■ **Data records**
====

-- ==== Sys2Proof/Machine/Rehome.lean ====
section
/-!
DEFINITION. Re-homing of streams (R194, R206, R585).
-/
namespace Sys2Proof.Machine

/-- A quadrant that re-homing has not chosen yet. -/
def noQuad : Nat := 15

/-- R397 refuses an address of the quadrant's home range, or its router is fenced (R194). -/
def State.unreadable (s : State) (q : Nat) : Bool :=
  !(List.range 3).all (fun i => s.dchUp (3 * q + i)) || (s.page (quadPage q + 3)).state == .fenced

/-- REHOME_STALLED holds while a stream has no home. -/
def State.stallCond (s : State) : State := s.setCond 5 3 (s.streams.any (fun (y : Nat × Stream) => y.2.homeless))

/-- Step 1 (R194): placement of the stream stops, with a REHOME_START record. -/
def State.rehomeStart (s : State) (n cause target : Nat) : State :=
  let t := s.stream n
  if t.state = .closed ∨ t.rehome.isSome then s
  else ((s.modStream n (fun t => { t with
      rehome := some { cause := cause, target := target }, again := none, homeless := false })).log n 3
    (quadByte t.home target) 0 cause 0).stallCond

/-- The home quadrant takes no homes because of a fault of severity S3 (R194). -/
def State.homeFaulted (s : State) (q : Nat) : Bool :=
  s.noHomes q && (quadPage q :: (List.range 3).map (fun i => dchPage (3 * q + i))).any (fun p =>
    let g := s.page p
    (g.state == .fenced || g.state == .frozen) && g.cause == .fault)

/-- HINT_MODE REQUIRE homes the stream only in HOME_HINT (R179). -/
def Stream.hintAllows (t : Stream) (q : Nat) : Bool := !(t.field 50 == 2 && t.field 49 != q)

/-- The quadrant to which LOCALITY moves a stream, if any (R194). -/
def State.localTarget (s : State) (t : Stream) : Option Nat :=
  (List.range 4).find? (fun q => q != t.home && decide (48 < (t.last64.filter (· == q)).length) &&
    s.qualifies t.mode t.blockMib q && t.hintAllows q)

/-- The unparked quadrants. -/
def State.unparked (s : State) : List Nat := (List.range 4).filter (fun q => !(s.quad q).parked)

/-- Consolidation under PACK may move a stream out of quadrant q (R196). -/
def State.packMoves (s : State) (t : Stream) : Bool :=
  let l := s.unparked
  let pol := t.field 52
  let rest := l.filter (· != t.home)
  let load := l.foldl (fun f q => f.add (s.coreLoad q)) (Frac.nat 0)
  (s.policy pol).getLsbD 13 && (s.active 5 0x068).getLsbD 31 && leastFrac s.committed l == some t.home && !rest.isEmpty &&
  !(Frac.mk (12 * s.loadCap pol * rest.length) 256).lt load &&
  !s.streams.any (fun (y : Nat × Stream) => (y.2.rehome.map Rehome.cause).getD 0 == 3)

/-- REHOME_START (R194, R196): the Placer decides a re-home for cause FAULT, LOCALITY or PACK. -/
def execRehomeStart (n cause : Nat) (s : State) : Result :=
  act s fun s =>
    let t := s.stream n
    if t.state = .closed ∨ t.homeless then s
    else
      match cause with
      | 1 => if s.homeFaulted t.home then s.rehomeStart n 1 noQuad else s
      | 2 =>
        if (s.active 5 0x068).getLsbD 30 then
          match s.localTarget t with
          | some q => s.rehomeStart n 2 q
          | none => s
        else s
      | 3 => if s.packMoves t then s.rehomeStart n 3 noQuad else s
      | _ => s

/-- The stream has a job placed on a core. -/
def State.hasPlaced (s : State) (n : Nat) : Bool :=
  s.jobs.any (fun (y : Nat × Job) => y.2.stream == some n && (y.2.phase == .placed || y.2.phase == .running))

/-- The re-home ends without a move (R194): FAULT starts afresh, any other cause waits for its retry. -/
def State.abandonHome (s : State) (n : Nat) (r : Rehome) : State :=
  let t := s.stream n
  let s1 := ((s.modStream n (fun t => { t with
      rehome := none, again := if r.cause = 1 then none else some (r.cause, r.target) })).log n 4
    (quadByte t.home t.home) 0 1 0).raiseEvt 5 2
  if r.cause = 1 then s1.rehomeStart n 1 noQuad else s1

/-- The target of a re-home now (R192, R194): the one named while it qualifies, which a request may name against HINT_MODE (R206),
else the Placer's choice. -/
def State.rehomeTarget (s : State) (n : Nat) (t : Stream) (r : Rehome) : Option Nat :=
  if r.target < 4 ∧ s.qualifies t.mode t.blockMib r.target ∧ (r.cause = 4 ∨ t.hintAllows r.target) then some r.target
  else if r.target < 4 ∧ r.cause ≠ 1 then none
  else
    match s.image t with
    | some e => (s.chooseHome n t.mode t.encode e.params t.blockMib (some t.home)).1
    | none => none

/-- REHOME_ALLOCATE (R194): step 2, once the stream has no placed job; one at a time per target, in stream order. -/
def execRehomeAllocate (n : Nat) (s : State) : Result :=
  act s fun s =>
    let t := s.stream n
    match t.rehome with
    | none => s
    | some r =>
      let first := !s.streams.any (fun (y : Nat × Stream) => decide (y.1 < n) &&
        match y.2.rehome with
        | some o => o.cause == r.cause && !o.started
        | none => false)
      if r.started ∨ s.hasPlaced n ∨ !first then s
      else
        match s.rehomeTarget n t r with
        | none =>
          if r.cause = 1 then (s.modStream n (fun t => { t with rehome := none, homeless := true })).stallCond
          else s.abandonHome n r
        | some q =>
          if s.streams.any (fun (y : Nat × Stream) =>
              match y.2.rehome with
              | some o => o.started && o.target == q
              | none => false) then s
          else
            match s.fitBlock q t.blockMib with
            | some b => s.modStream n (fun t => { t with
                rehome := some { r with target := q, started := true, rebuild := s.unreadable t.home, base := b } })
            | none => s

/-- Step 3 (R194): the context area and every slot that is not free are copied to the new block. -/
def State.copyBlock (s : State) (t : Stream) (base : Nat) : State :=
  let used := (List.range t.poolSlots).filter (fun k => !(t.slot k).isFree)
  let parts := (0, 524288) :: used.map (fun k => (524288 + k * t.slotBytes, t.slotBytes))
  parts.foldl (fun u p => u.write (base + p.1) (memGetAll s.mem (t.blockBase + p.1) p.2)) s

/-- A slot of a rebuilt stream: UNUSED, with its generation (R194). -/
def Slot.cleared (k : Slot) : Slot := { gen := k.gen }

/-- K of a stream under its mode now (R186, R187). -/
def State.kOf (s : State) (t : Stream) : Nat :=
  match s.image t with
  | some e => coresOf e.params t.encode (s.loadCap (t.field 52)) t.mode
  | none => t.k

/-- Step 4 (R194): the stream lives in its new home. A rebuild takes the mode and the sequence-level state from the mirror. -/
def State.moveHome (s : State) (n : Nat) (t : Stream) (r : Rehome) (rebuild : Bool) : State :=
  let s1 := if rebuild then s else s.copyBlock t r.base
  let u : Stream := { t with
    home := r.target, blockBase := r.base, rehome := none, migrate := true, last64 := []
    k := s.kOf t }
  let v : Stream := if rebuild then { u with
      slots := u.slots.map (fun y => (y.1, y.2.cleared)), rc := {}, nextKey := u.nextKey || u.encode
      mode := u.mirror.mode, saveA := {}, saveB := {}, record := u.mirror.seq, slices := [], ctxLost := true } else u
  ((s1.modStream n (fun _ => v.mirrored)).log n 4 (quadByte t.home r.target) 0 (if rebuild then 2 else 0) 0).raiseEvt 5 2

/-- REHOME_DONE (R194): the copy or rebuild ends. -/
def execRehomeDone (n : Nat) (s : State) : Result :=
  act s fun s =>
    let t := s.stream n
    match t.rehome with
    | none => s
    | some r =>
      if !r.started then s
      else if s.noHomes r.target then s.abandonHome n { r with started := false }
      else s.moveHome n t r (r.rebuild || s.unreadable t.home)

/-- REHOME_RETRY (R194): a stream without a home looks for one again, and an abandoned re-home of another cause starts
again. -/
def execRehomeRetry (n : Nat) (s : State) : Result :=
  act s fun s =>
    let t := s.stream n
    if t.homeless then
      match s.rehomeTarget n t { cause := 1, target := noQuad } with
      | some _ => s.rehomeStart n 1 noQuad
      | none => s
    else
      match t.again with
      | some (c, q) => if q = t.home then s.modStream n (fun t => { t with again := none }) else s.rehomeStart n c q
      | none => s

/-- REHOME_REQ (R206): TARGET in [17:16], STREAM in [9:0]. -/
def execRehomeReq (v : Word) (s : State) : Result :=
  hostCmd 5 s fun s =>
    let s := s.rsv 5 0x000303FF v
    let n := fld v 9 0
    let q := fld v 17 16
    let t := s.stream n
    if t.state ≠ .opened ∨ t.rehome.isSome ∨ q = t.home ∨ !s.qualifies t.mode t.blockMib q then s.accessBad 5
    else s.rehomeStart n 4 q

end Sys2Proof.Machine
end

====

■ **Work instructions**
Once you find the line containing "hostCmd 5 s fun s =>", copy it and every line after it through the end of the records, exactly as they stand.

■ **Your response**
  hostCmd 5 s fun s =>
    let s := s.rsv 5 0x000303FF v
    let n := fld v 9 0
    let q := fld v 17 16
    let t := s.stream n
    if t.state ≠ .opened ∨ t.rehome.isSome ∨ q = t.home ∨ !s.qualifies t.mode t.blockMib q then s.accessBad 5
    else s.rehomeStart n 4 q

end Sys2Proof.Machine
end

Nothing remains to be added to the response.